In addition to day-to-day activities, Dr. Ghidini’s division works to identify the technologies that can enable future missions. “We screen the market to identify the technologies and then we mature them for space applications.” That’s how AM came into the picture. If you like additive and you are fascinated by space, strap in, and get comfortable: it’s going to be a ride out of this world.

From case studies to standardization

How AM began its journey at ESA is a fascinating story, one that many AM adopters can relate to. “It dates back to 2006 and it started with a failure,” Dr. Ghidini tells us. “We had a major anomaly in the International Space Station (ISS). A water pump’s on/off valve in the Columbus module failed. That valve is extremely important because it regulates temperature.

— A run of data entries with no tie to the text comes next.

/-! ### setSettings -/

@[simp] theorem setSettings_mode (f : Settings) : (setSettings f s).mode = s.mode := rfl
@[simp] theorem setSettings_pavePending (f : Settings) : (setSettings f s).pavePending = s.pavePending := rfl
@[simp] theorem setSettings_readiness (f : Settings) : (setSettings f s).readiness = s.readiness := rfl
@[simp] theorem setSettings_failing (f : Settings) : (setSettings f s).failing = s.failing := rfl
@[simp] theorem setSettings_estop (f : Settings) : (setSettings f s).estop = s.estop := rfl
@[simp] theorem setSettings_ports (f : Settings) : (setSettings f s).ports = s.ports := rfl
@[simp] theorem setSettings_authority (f : Settings) : (setSettings f s).authority = s.authority := rfl
@[simp] theorem setSettings_travel (f : Settings) : (setSettings f s).travel = s.travel := rfl
@[simp] theorem setSettings_clock (f : Settings) : (setSettings f s).clock = s.clock := rfl
@[simp] theorem setSettings_clockPhase (f : Settings) : (setSettings f s).clockPhase = s.clockPhase := rfl
@[simp] theorem setSettings_geometry (f : Settings) : (setSettings f s).geometry = s.geometry := rfl
@[simp] theorem setSettings_zones (f : Settings) : (setSettings f s).zones = s.zones := rfl
@[simp] theorem setSettings_health (f : Settings) : (setSettings f s).health = s.health := rfl
@[simp] theorem setSettings_queue (f : Settings) : (setSettings f s).queue = s.queue := rfl
@[simp] theorem setSettings_grants (f : Settings) : (setSettings f s).grants = s.grants := rfl
@[simp] theorem setSettings_sensorReceiver (f : Settings) : (setSettings f s).sensorReceiver = s.sensorReceiver := rfl
@[simp] theorem setSettings_sensors (f : Settings) : (setSettings f s).sensors = s.sensors := rfl
@[simp] theorem setSettings_gradeSlots (f : Settings) : (setSettings f s).gradeSlots = s.gradeSlots := rfl
@[simp] theorem setSettings_slopeSlot (f : Settings) : (setSettings f s).slopeSlot = s.slopeSlot := rfl
@[simp] theorem setSettings_sides (f : Settings) : (setSettings f s).sides = s.sides := rfl
@[simp] theorem setSettings_feed (f : Settings) : (setSettings f s).feed = s.feed := rfl
@[simp] theorem setSettings_profiler (f : Settings) : (setSettings f s).profiler = s.profiler := rfl
@[simp] theorem setSettings_mat (f : Settings) : (setSettings f s).mat = s.mat := rfl
@[simp] theorem setSettings_events (f : Settings) : (setSettings f s).events = s.events := rfl
@[simp] theorem setSettings_recordsOpen (f : Settings) : (setSettings f s).recordsOpen = s.recordsOpen := rfl
@[simp] theorem setSettings_job (f : Settings) : (setSettings f s).job = s.job := rfl
@[simp] theorem setSettings_analog (f : Settings) : (setSettings f s).analog = s.analog := rfl
@[simp] theorem setSettings_inputs (f : Settings) : (setSettings f s).inputs = s.inputs := rfl
@[simp] theorem setSettings_store (f : Settings) : (setSettings f s).store = s.store := rfl
@[simp] theorem setSettings_settings (f : Settings) : (setSettings f s).settings = f := rfl
@[simp] theorem setSettings_pending (f : Settings) : (setSettings f s).pending = s.pending := rfl
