-- ==== Sys2Proof/Tests/Slice0.lean ====
section
/-! SUPPORT. Tests: the refusals of WellFormed, the worked figures of spec/, and for each statement a state and operands that meet its hypotheses, each clause at
a boundary of its range. Expected values are those of spec/, named in each comment. -/

namespace Sys2Proof.Tests

open Sys2Proof Sys2Proof.Machine

set_option Elab.async false

/-! ### WellFormed: each check refuses an ill-formed term -/

theorem test_wf_refuses_empty_burst : (Instr.frameError .oc []).wf = false := by decide
theorem test_wf_refuses_empty_sensor_burst : (Instr.sensorFrameDiscard []).wf = false := by decide
theorem test_wf_refuses_long_payload : (Instr.busy .oc 1 2 (List.replicate 767 0)).wf = false := by decide +kernel
theorem test_wf_refuses_long_unknown : (Instr.unknownRequest .ls 0x13 0 (List.replicate 767 0)).wf = false := by decide +kernel
theorem test_wf_refuses_short_road : (Instr.writeJob .oc 0 [0x41] 0 0 0).wf = false := by decide
theorem test_wf_refuses_short_line : (Instr.scanLine 0 [1, 2]).wf = false := by decide
theorem test_wf_refuses_slope_weight : (Instr.setSlotAddressWeight .oc 0 .slope .weight 1).wf = false := by decide
theorem test_wf_takes_longest_payload : (Instr.busy .oc 1 2 (List.replicate 766 0)).wf = true := by decide +kernel

/-! ### The words of the table: no row gives bits -/

theorem test_no_row_has_a_word : decodeTableWord 8 1 = none := rfl
theorem test_fetch_word_leaves_state : State.reset.withFetchWord 8 1 = State.reset := rfl

/-! ### Worked figures of spec/ -/

/-- Section 2.1, worked figures: 4000 pulses per metre from station 120000. -/
theorem test_station_figures : stationOf 120000 1037 4000 = 120259 ∧ stationOf 120000 1027 4000 = 120256 := by decide
/-- Section 2.1, worked figures: +9 gives 21, −3 gives −7; R24: +10 gives 24. -/
theorem test_speed_figures : speedOf 9 = 21 ∧ speedOf (-3) = -7 ∧ speedOf 10 = 24 := by decide
/-- R28: code × 5 s up to 120, then minutes. -/
theorem test_compare_values : compareOf 1 = 5 ∧ compareOf 36 = 180 ∧ compareOf 120 = 600 ∧ compareOf 121 = 660 ∧ compareOf 200 = 5400 := by
  decide
/-- Section 2.5, worked figures: 65535 23:59:61.15 carries into 0 00:00:00.0. -/
theorem test_clock_carries_through : stepClock ⟨65535, 23, 59, 61, 15⟩ = ⟨0, 0, 0, 0, 0⟩ := by decide
/-- Section 2.5, worked figures: hour 30 becomes 0 and the day 5. -/
theorem test_clock_illegal_hour : stepClock ⟨4, 30, 59, 59, 15⟩ = ⟨5, 0, 0, 0, 0⟩ := by decide
/-- R97, the table of D. -/
theorem test_combined_rounding :
    divHalfAway 95 3 = 32 ∧ divHalfAway (-95) 3 = -32 ∧ divHalfAway 35 2 = 18 ∧ divHalfAway (-35) 2 = -18 ∧ divHalfAway 0 5 = 0 := by
  decide
/-- R101 and section 6.10: E 16, 22 and 140 with set A, 22 with set B, −150 with set A. -/
theorem test_grade_duty :
    gradeDuty ⟨15, 100, 80⟩ 22 = 80 ∧ gradeDuty ⟨15, 100, 80⟩ 140 = 1000 ∧ gradeDuty ⟨25, 200, 60⟩ 22 = 0
      ∧ gradeDuty ⟨15, 100, 80⟩ (-150) = 1000 ∧ gradeDirection ⟨15, 100, 80⟩ 22 = .down ∧ gradeDirection ⟨15, 100, 80⟩ (-150) = .up
      ∧ gradeDirection ⟨25, 200, 60⟩ 22 = .none := by decide
/-- R116, the table of the AUTO law. -/
theorem test_auto_law :
    autoDuty 300 80 = 240 ∧ autoDuty 300 350 = 1000 ∧ autoDuty 300 (-10) = 0 ∧ autoDuty 250 7 = 17 ∧ autoDuty 1000 0 = 0
      ∧ autoDuty 10 100 = 10 := by decide
/-- R82 and section 6.10: GL1 3235 against 3200 is VALID, GL3 3900 against 3310 EXCLUDED; R82: 6001 is INVALID. -/
theorem test_judge_grade :
    (judgeGrade 500 (some ⟨true, 3235⟩) ⟨3200, true, 0, .none, 0⟩) = ⟨3200, true, 3235, .valid, 35⟩
      ∧ (judgeGrade 500 (some ⟨true, 3900⟩) ⟨3310, true, 0, .none, 0⟩) = ⟨3310, true, 3900, .excluded, 590⟩
      ∧ (judgeGrade 500 (some ⟨true, 6001⟩) ⟨3200, true, 7, .valid, 1⟩) = ⟨3200, true, 7, .invalid, 1⟩ := by decide
/-- R132: the next mark from 0, with interval 500, and on a grid point. -/
theorem test_next_marks : nextMarkOf 0 0 500 = some 500 ∧ nextMarkOf 0 500 500 = some 1000 ∧ nextMarkOf (-100) 399 500 = some 400 := by
  decide
/-- Section 12.1: an item field is eight bytes, its value little-endian. -/
theorem test_fields : i32 (-2) = [0xFE, 0xFF, 0xFF, 0xFF] ∧ u16 0x1234 = [0x34, 0x12] := by decide

/-! ### States -/

/-- The holder of every function is the operator console. -/
def consoleHolds : Authority :=
  { mode := some .oc, heat := some .oc, grade := ⟨some .oc, some .oc⟩, feed := ⟨some .oc, some .oc⟩, width := ⟨some .oc, some .oc⟩
    records := some .oc }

The ISS goes from +180°C when it’s exposed to the Sun, to -180°C when it is in the shadow of the Earth: a 360°C thermal gradient. We need to keep the temperature inside the station at 22°C to be comfortable for the astronauts on board. So, we had the Space Shuttle bring the valve back to Earth and to our laboratory for investigation. We understood the problem and fixed it. That’s it. Nothing to do with additive. What it did have to do with additive is that that particular valve was, from a manufacturing point of view, an ideal case study to try out this new technology.”

additive manufacturing
This organically-styled bracket, designed for the interior of an Ariane launcher, was 3D printed in space-worthy titanium alloy for an R&D project. © ESA–A. Abel

At the time, plastic Additive manufacturing at ESA was being used for prototypes but metal AM was still in its early days. ESA teamed up with Airbus and decided to use this as a case study. “We were shocked by the results. Going from subtractive to additive, we reduced material waste from 75% to 5%. Using so much less material, it made economic sense to move from stainless steel to titanium, which is more expensive but also has a superior weight-to-strength ratio.” The part’s weight was reduced by 50% and manufacturing time by several hours. Instead of welding two pieces together, which would require additional inspections, it was built in one go. “So, in a way, we won. But,” Dr. Ghidini concedes, ”we did not.”

This is the story of the second failure: a common mistake when approaching 3D printing. “We just replicated an old design,” Dr. Ghidini says. “We reproduced the valve as it was. To really benefit from AM, especially in space applications, you need to design for AM.”

Dr. Ghidini continues: “As we learned our lesson, we realized that, for the very first time, we had access to a manufacturing technology that enabled us to move from design for manufacturing to design for performance: growing parts like Mother Nature does. We realized we could distribute the material to where the loads are. And we understood that we could dramatically reduce mass, which is a key priority for any part that needs to be lifted into orbit.”

Every kilogram of mass launched into space can cost between tens of thousands up to a hundred thousand dollars, depending on the distance from Earth. In addition, a launcher has limited space available. So, the smaller the parts are, the better. However, making small parts also means more intricate geometries and a harder time procuring materials.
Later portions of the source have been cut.